### Problem details
Below are the records; output them exactly from the first line through the line with "n).time = s.time := rfl", stopping there.

-------------------------

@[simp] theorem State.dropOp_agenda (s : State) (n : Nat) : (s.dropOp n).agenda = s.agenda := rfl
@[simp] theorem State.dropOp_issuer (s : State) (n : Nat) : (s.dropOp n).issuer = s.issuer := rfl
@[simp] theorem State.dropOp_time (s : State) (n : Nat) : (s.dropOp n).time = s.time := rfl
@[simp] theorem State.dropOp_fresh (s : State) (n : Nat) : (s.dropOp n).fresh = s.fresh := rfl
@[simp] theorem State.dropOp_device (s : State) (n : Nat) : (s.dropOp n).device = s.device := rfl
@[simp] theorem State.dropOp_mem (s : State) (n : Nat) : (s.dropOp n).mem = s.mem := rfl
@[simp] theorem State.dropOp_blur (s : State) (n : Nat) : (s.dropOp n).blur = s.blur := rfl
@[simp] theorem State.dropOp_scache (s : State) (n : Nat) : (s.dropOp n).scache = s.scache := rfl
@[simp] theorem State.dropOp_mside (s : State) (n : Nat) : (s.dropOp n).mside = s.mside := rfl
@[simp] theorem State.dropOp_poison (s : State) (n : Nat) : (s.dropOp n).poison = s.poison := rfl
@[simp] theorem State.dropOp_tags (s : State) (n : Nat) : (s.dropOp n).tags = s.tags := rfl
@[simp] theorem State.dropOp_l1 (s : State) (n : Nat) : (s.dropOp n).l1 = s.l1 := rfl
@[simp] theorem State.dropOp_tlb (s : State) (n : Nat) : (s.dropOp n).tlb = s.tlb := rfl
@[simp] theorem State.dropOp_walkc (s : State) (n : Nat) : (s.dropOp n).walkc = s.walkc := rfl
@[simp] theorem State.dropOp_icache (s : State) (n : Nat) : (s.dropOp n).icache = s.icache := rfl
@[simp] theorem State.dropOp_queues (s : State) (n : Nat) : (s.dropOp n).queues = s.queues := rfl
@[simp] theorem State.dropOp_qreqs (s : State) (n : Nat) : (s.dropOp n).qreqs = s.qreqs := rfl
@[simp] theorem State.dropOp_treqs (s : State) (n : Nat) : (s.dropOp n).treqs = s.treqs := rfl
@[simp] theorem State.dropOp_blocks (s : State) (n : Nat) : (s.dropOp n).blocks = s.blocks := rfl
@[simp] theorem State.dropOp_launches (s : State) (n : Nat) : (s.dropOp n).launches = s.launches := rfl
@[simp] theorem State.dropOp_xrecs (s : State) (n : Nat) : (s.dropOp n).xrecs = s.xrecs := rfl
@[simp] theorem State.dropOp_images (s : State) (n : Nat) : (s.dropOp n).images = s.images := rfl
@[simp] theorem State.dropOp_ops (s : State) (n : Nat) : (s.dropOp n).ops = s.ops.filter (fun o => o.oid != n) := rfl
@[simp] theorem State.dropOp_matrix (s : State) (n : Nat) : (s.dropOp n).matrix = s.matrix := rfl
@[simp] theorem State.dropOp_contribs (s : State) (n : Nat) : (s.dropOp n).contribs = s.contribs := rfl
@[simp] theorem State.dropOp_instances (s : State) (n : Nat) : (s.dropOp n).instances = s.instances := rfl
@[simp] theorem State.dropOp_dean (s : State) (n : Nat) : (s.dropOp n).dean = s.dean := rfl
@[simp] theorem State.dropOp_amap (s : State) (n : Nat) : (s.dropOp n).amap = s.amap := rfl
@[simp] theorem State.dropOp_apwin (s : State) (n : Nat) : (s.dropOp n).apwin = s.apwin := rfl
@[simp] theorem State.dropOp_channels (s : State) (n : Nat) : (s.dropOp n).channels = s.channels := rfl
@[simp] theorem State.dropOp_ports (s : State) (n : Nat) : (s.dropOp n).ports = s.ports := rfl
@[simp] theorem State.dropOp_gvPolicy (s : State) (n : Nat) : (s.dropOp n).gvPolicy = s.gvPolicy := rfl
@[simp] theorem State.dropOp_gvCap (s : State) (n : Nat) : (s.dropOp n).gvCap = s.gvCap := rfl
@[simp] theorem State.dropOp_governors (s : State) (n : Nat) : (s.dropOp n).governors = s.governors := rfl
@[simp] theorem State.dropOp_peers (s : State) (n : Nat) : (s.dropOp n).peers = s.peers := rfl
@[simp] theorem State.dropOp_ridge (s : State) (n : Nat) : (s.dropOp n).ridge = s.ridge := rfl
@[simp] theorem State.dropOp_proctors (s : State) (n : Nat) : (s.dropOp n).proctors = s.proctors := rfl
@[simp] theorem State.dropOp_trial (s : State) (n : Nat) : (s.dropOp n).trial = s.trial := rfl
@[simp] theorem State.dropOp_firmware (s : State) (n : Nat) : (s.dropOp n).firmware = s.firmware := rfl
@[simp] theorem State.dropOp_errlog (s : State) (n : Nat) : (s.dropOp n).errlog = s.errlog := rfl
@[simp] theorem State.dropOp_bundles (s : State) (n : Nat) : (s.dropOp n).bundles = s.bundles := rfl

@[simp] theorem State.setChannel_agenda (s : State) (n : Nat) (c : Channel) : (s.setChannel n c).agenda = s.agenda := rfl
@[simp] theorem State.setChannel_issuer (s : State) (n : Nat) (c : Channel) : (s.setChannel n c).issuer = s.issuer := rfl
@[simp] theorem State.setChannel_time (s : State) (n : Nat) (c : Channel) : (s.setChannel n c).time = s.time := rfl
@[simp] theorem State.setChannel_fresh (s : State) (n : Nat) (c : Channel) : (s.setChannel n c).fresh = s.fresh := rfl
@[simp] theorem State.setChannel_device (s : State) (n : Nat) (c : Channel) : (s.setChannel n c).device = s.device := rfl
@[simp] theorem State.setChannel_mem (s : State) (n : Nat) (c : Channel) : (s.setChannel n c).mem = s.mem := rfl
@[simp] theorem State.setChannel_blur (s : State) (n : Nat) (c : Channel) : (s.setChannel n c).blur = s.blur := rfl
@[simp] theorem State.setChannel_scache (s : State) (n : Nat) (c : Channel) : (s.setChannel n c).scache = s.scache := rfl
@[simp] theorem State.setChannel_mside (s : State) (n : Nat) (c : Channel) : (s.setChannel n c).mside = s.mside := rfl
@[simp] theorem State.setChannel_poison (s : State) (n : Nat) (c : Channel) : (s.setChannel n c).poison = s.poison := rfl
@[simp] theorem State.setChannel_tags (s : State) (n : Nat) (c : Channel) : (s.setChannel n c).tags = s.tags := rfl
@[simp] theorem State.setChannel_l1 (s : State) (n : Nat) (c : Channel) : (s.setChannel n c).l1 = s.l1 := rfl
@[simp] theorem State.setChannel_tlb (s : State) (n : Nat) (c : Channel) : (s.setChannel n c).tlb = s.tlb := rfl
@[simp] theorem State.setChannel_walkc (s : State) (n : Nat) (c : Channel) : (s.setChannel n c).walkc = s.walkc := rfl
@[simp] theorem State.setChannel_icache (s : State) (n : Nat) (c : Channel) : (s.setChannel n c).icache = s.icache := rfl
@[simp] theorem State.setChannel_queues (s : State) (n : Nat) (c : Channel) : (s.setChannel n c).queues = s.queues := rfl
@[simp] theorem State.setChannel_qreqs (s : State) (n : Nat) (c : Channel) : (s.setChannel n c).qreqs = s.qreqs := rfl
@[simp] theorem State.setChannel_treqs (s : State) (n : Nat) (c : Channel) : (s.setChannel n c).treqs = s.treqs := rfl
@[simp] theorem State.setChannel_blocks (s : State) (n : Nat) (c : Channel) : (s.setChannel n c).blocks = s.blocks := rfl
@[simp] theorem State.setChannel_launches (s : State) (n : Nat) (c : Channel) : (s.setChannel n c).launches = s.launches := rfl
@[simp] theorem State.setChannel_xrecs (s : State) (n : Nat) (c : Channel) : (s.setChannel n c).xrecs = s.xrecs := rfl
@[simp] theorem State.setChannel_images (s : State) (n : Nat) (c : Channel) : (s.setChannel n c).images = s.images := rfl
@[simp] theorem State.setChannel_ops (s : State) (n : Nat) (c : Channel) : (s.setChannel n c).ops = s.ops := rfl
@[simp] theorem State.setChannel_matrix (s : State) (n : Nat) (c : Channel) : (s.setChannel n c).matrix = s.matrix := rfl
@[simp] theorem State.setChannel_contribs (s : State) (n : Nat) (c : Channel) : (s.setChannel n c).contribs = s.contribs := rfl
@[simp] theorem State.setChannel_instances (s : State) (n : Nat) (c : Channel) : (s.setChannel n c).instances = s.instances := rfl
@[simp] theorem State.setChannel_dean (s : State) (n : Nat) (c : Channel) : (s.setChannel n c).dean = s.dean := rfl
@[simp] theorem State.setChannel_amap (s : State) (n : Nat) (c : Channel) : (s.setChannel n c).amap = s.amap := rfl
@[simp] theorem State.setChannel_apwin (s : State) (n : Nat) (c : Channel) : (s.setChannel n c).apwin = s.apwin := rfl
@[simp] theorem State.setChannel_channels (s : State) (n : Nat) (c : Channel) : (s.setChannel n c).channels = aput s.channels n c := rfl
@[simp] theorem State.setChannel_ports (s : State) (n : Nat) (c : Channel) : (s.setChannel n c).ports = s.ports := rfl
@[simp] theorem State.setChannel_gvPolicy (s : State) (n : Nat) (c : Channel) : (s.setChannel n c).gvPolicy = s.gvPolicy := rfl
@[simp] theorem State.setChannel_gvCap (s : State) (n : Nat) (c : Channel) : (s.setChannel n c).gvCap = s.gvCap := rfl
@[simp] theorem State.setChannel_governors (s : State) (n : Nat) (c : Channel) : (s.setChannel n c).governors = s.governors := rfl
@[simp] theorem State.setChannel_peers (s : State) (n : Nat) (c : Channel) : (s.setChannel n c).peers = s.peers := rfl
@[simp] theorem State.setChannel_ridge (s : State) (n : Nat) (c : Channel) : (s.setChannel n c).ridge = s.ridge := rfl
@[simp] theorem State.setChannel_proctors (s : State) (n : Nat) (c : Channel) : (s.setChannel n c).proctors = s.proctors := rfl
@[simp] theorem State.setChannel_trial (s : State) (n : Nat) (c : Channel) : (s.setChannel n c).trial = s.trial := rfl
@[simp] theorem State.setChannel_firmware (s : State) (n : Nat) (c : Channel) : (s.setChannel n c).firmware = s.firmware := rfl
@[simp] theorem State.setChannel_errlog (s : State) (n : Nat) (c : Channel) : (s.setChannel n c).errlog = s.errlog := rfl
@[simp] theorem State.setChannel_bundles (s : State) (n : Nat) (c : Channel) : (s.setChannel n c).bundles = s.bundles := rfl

-------------------------

### Response box
@[simp] theorem State.dropOp_agenda (s : State) (n : Nat) : (s.dropOp n).agenda = s.agenda := rfl
@[simp] theorem State.dropOp_issuer (s : State) (n : Nat) : (s.dropOp n).issuer = s.issuer := rfl
@[simp] theorem State.dropOp_time (s : State) (n : Nat) : (s.dropOp n).time = s.time := rfl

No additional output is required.